A VERTICAL STATE WITH HORISONTAL PROBLEMS
Public trust in state power is the most important prerequisite for preventing the transformation of xenophobia into violence. Even if xenophobic indicators are high, a society with deep-rooted traditions of legal culture and a predominantly law-abiding population does not resort to violence if it feels confident that the “courts will make everything right” or the “police will protect us.” This largely explains why there have not been any widespread clashes in the U.S. after 2001 that would resemble the pogroms taking place in Russia.

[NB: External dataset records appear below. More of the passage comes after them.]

/-- The decoder gives operations with their index in range only, each from its own op word. -/
theorem fields_of_decode {w : OpWord} {i : Instr} (h : decode w = .op i) :
    i.wellFormed = true ∧ w.cls = i.cls ∧ w.idx = i.idx := by
  obtain hc | hc | hc | hc := cls_cases w
  · rw [decode_control hc, decodeControl] at h
    split_ifs at h <;> cases h <;> exact ⟨rfl, hc, Fin.ext ‹_›⟩
  · rw [decode_load hc] at h
    split_ifs at h with hlt
    cases h
    exact ⟨decide_eq_true (Nat.lt_succ_of_le hlt), hc, rfl⟩
  · rw [decode_expand hc] at h
    split_ifs at h with hle
    cases h
    exact ⟨decide_eq_true hle, hc, rfl⟩
  · rw [decode_round hc] at h
    cases h
    exact ⟨rfl, hc, rfl⟩

/-- A word with the fields of an operation, its index in range, decodes to it. -/
theorem decode_of_fields {w : OpWord} {i : Instr} (hwf : i.wellFormed = true)
    (hcls : w.cls = i.cls) (hidx : w.idx = i.idx) : decode w = .op i := by
  cases i with
  | ldw j =>
    rw [decode_load hcls, hidx]
    exact if_pos (Nat.le_of_lt_succ (of_decide_eq_true hwf))
  | exw j =>
    rw [decode_expand hcls, hidx]
    exact if_pos (of_decide_eq_true hwf)
  | rnd j => rw [decode_round hcls, hidx]; rfl
  | _ => rw [decode_control hcls, hidx]; rfl

/-- The decoder names an operation exactly when its index is in range and the word is its encoding
(30_encoding.md R64 to R66, R73). -/
theorem decode_eq_op_iff {w : OpWord} {i : Instr} :
    decode w = .op i ↔ i.wellFormed = true ∧ encode i = w := by
  rw [encode_eq_iff]
  exact ⟨fields_of_decode, fun ⟨hwf, hcls, hidx⟩ => decode_of_fields hwf hcls hidx⟩

theorem decode_encode {i : Instr} (hwf : i.wellFormed = true) : decode (encode i) = .op i :=
  decode_eq_op_iff.mpr ⟨hwf, rfl⟩

/-- Settles O2: both parts are read off the one equivalence. -/
theorem decodeInvertsEncode : Obligations.DecodeInvertsEncode :=
  ⟨fun _ => decode_encode, fun _ _ h => (decode_eq_op_iff.mp h).1⟩

/-- Settles O1: each row is a class of words and a range of its indices. -/
theorem decodeFollowsTheCaseTable : Obligations.DecodeFollowsTheCaseTable := by
  intro w
  have hinvalid := decode_invalid_iff (w := w)
  simp only [cls_eq_iff, idx_val] at hinvalid
  have hop (i : Instr) (hwf : i.wellFormed = true) (hcls : w.toNat / 64 = i.cls.toNat)
      (hidx : w.toNat % 64 = i.idx.val) : decode w = .op i :=
    decode_of_fields hwf (cls_eq_iff.mpr hcls) (Fin.ext ((idx_val w).trans hidx))
  exact ⟨fun hc => ⟨hop .init rfl hc, hop .padblk rfl hc, hop .ldv rfl hc, hop .acc rfl hc,
      hop .fin rfl hc,
      fun h => hinvalid.mpr (.inl ⟨hc, h⟩)⟩,
    fun hc => ⟨fun h => hop (.ldw _) (decide_eq_true (Nat.lt_succ_of_le h)) hc rfl,
      fun h => hinvalid.mpr (.inr (.inl ⟨hc, h⟩))⟩,
    fun hc => ⟨fun h => hop (.exw _) (decide_eq_true h) hc rfl,
      fun h => hinvalid.mpr (.inr (.inr ⟨hc, h⟩))⟩,
    fun hc => hop (.rnd _) rfl hc rfl,
    fun i h => (decode_eq_op_iff.mp h).2⟩

/-! ## The op words of the positions (30_encoding.md R74) -/

theorem encode_toNat (i : Instr) : (encode i).toNat = 64 * i.cls.toNat + i.idx.val :=
  opWordOf_toNat i.cls i.idx

theorem opWordOf_eq_add (c : BitVec 2) (x : Fin 64) :
    opWordOf c x = BitVec.ofNat 8 (64 * c.toNat) + BitVec.ofNat 8 x.val := by
  rw [← BitVec.ofNat_add, ← opWordOf_toNat, BitVec.ofNat_toNat, BitVec.setWidth_eq]

/-- The sequencer produces at an operation's position the encoding of that operation. -/
theorem opWord_ofInstr (i : Instr) : (Pos.ofInstr i).opWord = some (encode i) := by
  cases i with
  | ldw j => exact congrArg some (opWordOf_eq_add 1 j).symm
  | exw j => exact congrArg some (opWordOf_eq_add 2 j).symm
  | rnd j => exact congrArg some (opWordOf_eq_add 3 j).symm
  | _ => rfl

/-- Settles O3: the ranges are the classes' unused indices, the count is evaluated over all words, and
a legal position other than WAIT is an operation's. -/
theorem reservedWordsNameNoOperation : Obligations.ReservedWordsNameNoOperation := by
  refine ⟨fun w => ?_, by decide +kernel, fun p hlegal w hw => ?_⟩
  · rw [decode_invalid_iff]
    simp only [cls_eq_iff, idx_val, BitVec.reduceToNat]
    omega
  · have hwait : p ≠ .wait := by rintro rfl; cases hw
    obtain ⟨i, rfl, hwf⟩ := MessageReads.exists_ofInstr_of_legal hlegal hwait
    rw [opWord_ofInstr] at hw
    cases hw
    exact ⟨i, decode_encode hwf⟩

/-- An operation's op word is produced at its position and decodes to it. -/
theorem exists_opWord_ofInstr {i : Instr} (hwf : i.wellFormed = true) :
    ∃ w : OpWord, (Pos.ofInstr i).opWord = some w ∧ w.toNat = 64 * i.cls.toNat + i.idx.val ∧
      decode w = .op i :=
  ⟨encode i, opWord_ofInstr i, encode_toNat i, decode_encode hwf⟩

/-- Settles O4: every clause is the same fact about its operation. -/
theorem positionProducesItsOpWord : Obligations.PositionProducesItsOpWord :=
  ⟨rfl, rfl, decode_encode (i := .init) rfl, rfl, decode_encode (i := .padblk) rfl,
    fun j hj => exists_opWord_ofInstr (i := .ldw j) (decide_eq_true hj),
    fun j hj => exists_opWord_ofInstr (i := .exw j) (decide_eq_true hj),
    rfl, decode_encode (i := .ldv) rfl, fun j => exists_opWord_ofInstr (i := .rnd j) rfl,
    rfl, decode_encode (i := .acc) rfl, rfl, decode_encode (i := .fin) rfl⟩

/-- Settles O5: the decoder evaluated on each word. -/
theorem writtenOutWordsDecode : Obligations.WrittenOutWordsDecode := by
  unfold Obligations.WrittenOutWordsDecode
  decide

/-! ## The step and a placed op word -/

/-- Settles O6: the engine's turn is to perform the operation, and the host leaves it the turn. -/
theorem stepPerformsTheDecodedOperation : Obligations.StepPerformsTheDecodedOperation := by
  intro s w i hsilent hw hd
  have hturn : s.engineTurn = .perform i := by simp only [State.engineTurn, hw, hd]
  obtain ⟨hpos, hwf⟩ := State.engineTurn_perform_iff.mp hturn
  have hstep : step s = exec i s.popInput := step_at_ofInstr hsilent hpos hwf
  exact ⟨hstep, fun hin => hstep.trans (by rw [popInput_of_nil hin])⟩

theorem decodeTableWord_encode {i : Instr} (hwf : i.wellFormed = true) :
    decodeTableWord 8 (encode i).toNat = some i := by
  rw [decodeTableWord, if_pos ⟨rfl, (encode i).isLt⟩, BitVec.ofNat_toNat, BitVec.setWidth_eq,
    decode_encode hwf]

/-- Settles O7: the placed word is the operation's own, so its position is the one placed. -/
theorem placedWordIsPerformedNext : Obligations.PlacedWordIsPerformedNext := by
  intro i s hwf
  have hplaced : s.withFetchWord 8 (encode i).toNat =
      { s with pos := Pos.ofInstr i, hostInputs := [] } := by
    rw [State.withFetchWord, decodeTableWord_encode hwf]
    rfl
  rw [hplaced, step_at_ofInstr (hostSilent_of_nil rfl) rfl hwf, popInput_of_nil rfl]

/-- Settles O19: this is what the meanings of LDW and EXW answer outside their ranges. -/
theorem reservedIndexStops : Obligations.ReservedIndexStops :=
  ⟨fun s j => exec_ldw_reserved j s, fun s j => exec_exw_reserved j s⟩

end Sys2Proof.Proofs.Encoding

/-! Settles the statements about the padding (40_padding_controller.md): the arithmetic of the zero fill
and of the block count, the length field as a number, and PADBLK by the bytes of its block. -/

namespace Sys2Proof.Proofs.Padding

open Sys2Proof.Machine Sys2Proof.Proofs.BytePacking Sys2Proof.Proofs.Control
open Sys2Proof.Proofs.DigestVector Sys2Proof.Proofs.Encoding

/-! ## The zero fill and the block count -/

/-- The zero fill by the residue of the length (40_padding_controller.md R81). -/
theorem padZeros_eq (L : Nat) :
    padZeros L = if L % 64 ≤ 55 then 55 - L % 64 else 119 - L % 64 := by
  unfold padZeros
  split <;> omega

/-- The block count by the quotient and the residue of the length (40_padding_controller.md R83). -/
theorem blockCount_eq (L : Nat) : blockCount L = L / 64 + (if L % 64 ≤ 55 then 1 else 2) := by
  unfold blockCount
  split <;> omega

/-- Settles O31: the residue decides between the two closed forms, and each reaches 56 first. -/
theorem zeroFillIsTheLeast : Obligations.ZeroFillIsTheLeast := by
  intro L
  rw [padZeros_eq]
  split <;> refine ⟨?_, ?_, fun k hk => ?_, ?_, ?_⟩ <;> omega

/-- Settles O33: the residue of the length is `r`. -/
theorem lengthBoundaryAddsABlock : Obligations.LengthBoundaryAddsABlock := by
  intro q r
  have hr (h : r ≤ 63) : (64 * q + r) / 64 = q ∧ (64 * q + r) % 64 = r := by omega
  refine ⟨fun h => ?_, fun hlo hhi => ?_⟩
  · obtain ⟨hquot, hres⟩ := hr (by omega)
    rw [blockCount_eq, hquot, hres, if_pos h]
  · obtain ⟨hquot, hres⟩ := hr hhi
    rw [blockCount_eq, hquot, hres, if_neg (by omega)]

/-- Settles O30: the parts of the padded message add up to whole blocks. -/
theorem paddedLengthIsWholeBlocks : Obligations.PaddedLengthIsWholeBlocks :=
  ⟨by decide, fun M =>
    ⟨pad_length M, (pad_length M).trans (padZeros_add M.length), rfl, blockCount_eq M.length,
      Nat.le_add_left 1 _, blockCount_le⟩⟩

/-- Settles O34: `pad` evaluated on the empty message. -/
theorem emptyMessageIsOneBlock : Obligations.EmptyMessageIsOneBlock := ⟨by decide, by decide⟩

/-! ## The length field as a number (40_padding_controller.md R82) -/

/-- The first `m` bytes of `bytes64 n` are the number `n` without its last `8 - m` bytes. -/
theorem bigEndian_take_bytes64 {n : Nat} (hn : n < 2 ^ 64) (m : Nat) (hm : m ≤ 8) :
    bigEndian ((bytes64 n).take m) = n / 2 ^ (8 * (8 - m)) := by
  induction m with
  | zero => exact (Nat.div_eq_of_lt hn).symm
  | succ m ih =>
    have hlen : m < (bytes64 n).length := by rwa [bytes64_length]
    have hbyte : (bytes64 n)[m].toNat = n / 2 ^ (8 * (7 - m)) % 256 := by
      rw [← bytes64_getD_toNat n ⟨m, hm⟩, List.getD_eq_getElem _ _ hlen]
    have hshift : n / 2 ^ (8 * (8 - m)) = n / 2 ^ (8 * (7 - m)) / 256 := by
      rw [show 8 * (8 - m) = 8 * (7 - m) + 8 by omega, pow_add, ← Nat.div_div_eq_div_mul]
      rfl
    rw [← List.take_append_getElem hlen, bigEndian_concat, ih (by omega), hbyte, hshift,
      Nat.div_add_mod', show 8 - (m + 1) = 7 - m by omega]

theorem bigEndian_bytes64 {n : Nat} (hn : n < 2 ^ 64) : bigEndian (bytes64 n) = n := by
  have htake : (bytes64 n).take 8 = bytes64 n := List.take_of_length_le (bytes64_length n).le
  simpa [htake] using bigEndian_take_bytes64 hn 8 le_rfl

/-- The last 8 bytes of the padded message are its length field. -/
theorem pad_drop_length_sub (M : List Byte) :
    (pad M).drop ((pad M).length - 8) = lengthField M.length := by
  unfold pad
  rw [List.length_append, lengthField_length, Nat.add_sub_cancel, List.drop_left]

/-- Settles O32: for a legal length the field is `bytes64` of a number that fits. -/
theorem lengthFieldHoldsTheBitLength : Obligations.LengthFieldHoldsTheBitLength := by
  intro M hM
  rw [pad_drop_length_sub, lengthField_of_legal hM]
  exact bigEndian_bytes64 (by omega)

Let us take 2001 as the starting point and analyze the incidents that occurred only in the regions outside of the North Caucasus, focusing on the clashes between members of the ethnic majority and ethnic minorities related to Islam. Even with all these restrictions, the number of conflicts is stunningly high compared to the U.S. By 2012, at least ten conflicts of this kind, involving more than a hundred individuals each, had been registered in Russia.
In all of these instances, the main motive behind the attacks was revenge for incompetence, or complicity, on the part of law enforcement agencies. Such sentiment sparked a mass demonstration by football fans on Moscow’s Manezhnaya Square in December 2010. The unrest then spread to fifteen cities. The football fans believed (possibly mistakenly) that a group of men from the North Caucasus had been involved in the murder of Yegor Sviridov (one of the fans) and that the men were released from custody after bribing the police. These kinds of suspicions are typical in Russia where, according to numerous comparative surveys, the overall level of trust is estimated to be one of the lowest in the world.

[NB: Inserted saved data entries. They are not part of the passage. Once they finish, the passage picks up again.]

-- ==== Sys2Proof/Machine/Layout.lean ====
section
/-! DEFINITION. The packed layout: the index functions of rule R8 on exact naturals (rule R7) and the bit and
byte views of a byte sequence (rule R32). -/

namespace Sys2Proof.Machine

/-- `CB(H) = (H + 7) div 8`, the bytes per column (rule R8). -/
def colBytes (h : Nat) : Nat := (h + 7) / 8

/-- `PH(H) = ((H + 7) div 8) * 8`, the pad height (rule R8). -/
def padHeight (h : Nat) : Nat := (h + 7) / 8 * 8

/-- `NB(W, H) = W * PH(H) div 8`, the byte count (rules R8, R35). -/
def numBytes (w h : Nat) : Nat := w * padHeight h / 8

/-- `BIDX(x, y, H) = x * PH(H) + y`, the absolute bit index of a pixel (rule R33). -/
def bitIndex (x y h : Nat) : Nat := x * padHeight h + y

/-- Bit `j` of a byte, `(b >> j) & 1` (rules R8, R32). -/
def byteBit (b : Byte) (j : Nat) : Bit := (b >>> j) &&& 1#8 == 1#8

/-- Bit `k` of a byte sequence: bit `k mod 8` of byte `k div 8`; none beyond its end (rule R32). -/
def seqBit (bs : List Byte) (k : Nat) : Option Bit := bs[k / 8]?.map fun b => byteBit b (k % 8)

/-- A bit as a byte whose bits above bit 0 are zero. -/
def bitByte (b : Bit) : Byte := if b then 1#8 else 0#8

/-- The byte whose bit `j` is `f j`: the sum over `j` in 0..7 of `f j << j` (rule R80). -/
def byteOf (f : Nat → Bit) : Byte :=
  (List.range 8).foldl (fun acc j => acc ||| (bitByte (f j) <<< j)) 0#8

end Sys2Proof.Machine
end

The devastating floods in the southern Russian city of Krymsk in July 2012 exposed an almost total mistrust by local residents towards the authorities. In territories with multi-ethnic or multi-religious populations, a lack of trust in the authorities inevitably intensifies the “horizontal” mistrust towards one’s neighbors, and especially towards “foreigners.” One encounters this factor in various spheres of life almost every day in Russia.

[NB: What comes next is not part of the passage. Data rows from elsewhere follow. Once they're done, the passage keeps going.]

-- ==== Sys2Proof/Machine/Ops.lean ====
section
/-! DEFINITION. The named operations over the state: the byte store, the response channel, reporting an error,
binding a Bitmap, complementing it, taking an event from the host, and reset. -/

namespace Sys2Proof.Machine

/-! ### The byte store (rules R16, R30) -/

/-- The store that holds exactly these bytes, at addresses from `base` on. -/
def Memory.ofBytesFrom (base : Nat) : List Byte → Memory
  | []      => []
  | b :: bs => (base, b) :: Memory.ofBytesFrom (base + 1) bs

/-- The store whose byte `i` is the sequence's byte `i` (rule R16). -/
def Memory.ofBytes (bs : List Byte) : Memory := Memory.ofBytesFrom 0 bs

/-- The bytes of a store, in address order. -/
def Memory.bytes (m : Memory) : List Byte := m.map Prod.snd

/-- Byte `a` of a store; none where the store has no such byte (rule R38: never wrapped, never answered with 0). -/
def Memory.read : Memory → Nat → Option Byte
  | [], _      => none
  | c :: m, a => if c.1 = a then some c.2 else Memory.read m a

/-- Every byte complemented, `~b = b XOR 0xFF` (rules R8, R112). -/
def Memory.complement (m : Memory) : Memory := m.map fun c => (c.1, c.2 ^^^ 0xFF#8)

/-- Bit `k` of a store, by the bit order of rule R32. -/
def Memory.bit (m : Memory) (k : Nat) : Option Bit := (m.read (k / 8)).map fun b => byteBit b (k % 8)

/-! ### The response channel (rules R21, R22, R140) -/

/-- Put a response on the response channel; nothing else changes. -/
def State.respond (r : Response) (s : State) : State := { s with resp := some r }

/-- End a command with the given response and no state change. -/
def answer (r : Response) (s : State) : Answer := .next (s.respond r)

/-- TAKING AN ERROR (rule R144): the command ends at once with the error's status, nothing of the state is
written, no result is returned, and the block is ready for the next command. There is no vector, no handler, no
saved state, and so nothing to return from (rule R146). -/
def raise (k : ErrorKind) (s : State) : Answer := answer (.error k) s

/-- The REFUSED outcome (rule R147): status REFUSED, no state change, no result. -/
def refuse (s : State) : Answer := answer .refused s

/-- The status of a response (rule R56). -/
def Response.status : Response → Status
  | .ok _              => .ok
  | .error .typeError  => .typeErrorKind
  | .error .valueError => .valueErrorKind
  | .refused           => .refused

/-- The 2-bit status code on the response channel (rule R56). -/
def Status.code : Status → BitVec 2
  | .ok             => 0#2
  | .typeErrorKind  => 1#2
  | .valueErrorKind => 2#2
  | .refused        => 3#2

/-- The tag value of ORIGIN (rule R14). -/
def Origin.code : Origin → BitVec 1
  | .img => 0#1
  | .raw => 1#1

/-! ### The Bitmap (rules R17, R18, R110 to R112) -/

/-- Bind a Bitmap: W, H, GRID, BITS, ORIGIN and VALID are written together, a Bitmap bound before replaced
whole (rules R42, R110, R111). -/
def State.bindBitmap (o : Origin) (g : Grid Bit) (bs : List Byte) (s : State) : State :=
  { s with w := g.w, h := g.h, valid := true, origin := o, grid := g.cols, bits := Memory.ofBytes bs }

/-- Complement GRID and BITS together; W, H, VALID and ORIGIN are unchanged (rule R112). -/
def State.complement (s : State) : State :=
  { s with grid := s.grid.map fun c => c.map fun b => !b, bits := s.bits.complement }

/-- `GRID[x][y]`; none where no such cell exists. -/
def State.cell (s : State) (x y : Nat) : Option Bit := cellOf s.grid x y

/-! ### The command channel (rules R22, R160) -/

/-- The host's next event is taken; the rest is still to come. -/
def State.accept (rest : List HostEvent) (s : State) : State := { s with inbox := rest }

/-- The host's next event is this command. -/
def State.issue (c : Command) (s : State) : State := { s with inbox := .command c :: s.inbox }

/-- Reset (rules R25, R160): every field as in `State.reset`, but the parameters, which are the block's build,
and what the host sends after it. -/
def State.afterReset (rest : List HostEvent) (s : State) : State :=
  { State.reset with cfg := s.cfg, inbox := rest }

end Sys2Proof.Machine
end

Legislation against racial and religious discrimination is the commonly accepted barrier erected to prevent the transition of xenophobia as a condition of the public consciousness into concrete actions endangering the lives of members of ethnic minorities or impeding the implementation of their needs or interests.
International practice has worked out the main requirements for anti-discriminatory legislation. First, it must contain a very clearly formulated definition of discrimination. Apart from the notion of direct discrimination, it defines tentative discrimination, i.e. practices that put representatives of minorities of various kinds into a less favorable position. Second, legislation should specify the spheres of public life to which the ban on discrimination applies. These are employment, vocational training, primary and secondary education, access to commodities and services (including healthcare and housing), and social security. Third, law enforcement practices make up an important element of anti-discriminatory legislation. There should be a well-specified mechanism that the victims of discrimination can use to defend their rights, while encroachers on the anti-discriminatory law would bear the brunt of responsibility. Fourth, the institutionalization of equality policies is as a mandatory component for anti-discriminatory legislation. To ensure this, the functions and duties of federal agencies and local self-government have to be defined. Provisions then have to be made to establish a dedicated independent department for overseeing equality issues. The latter should have certain judicial functions, specifically the right to hold independent investigations.
The anti-discriminatory system has been fully established in the U.S. and Canada, as well as in Sweden. It is less developed in other European Union countries and is practically non-existent in Russia and other former Soviet countries.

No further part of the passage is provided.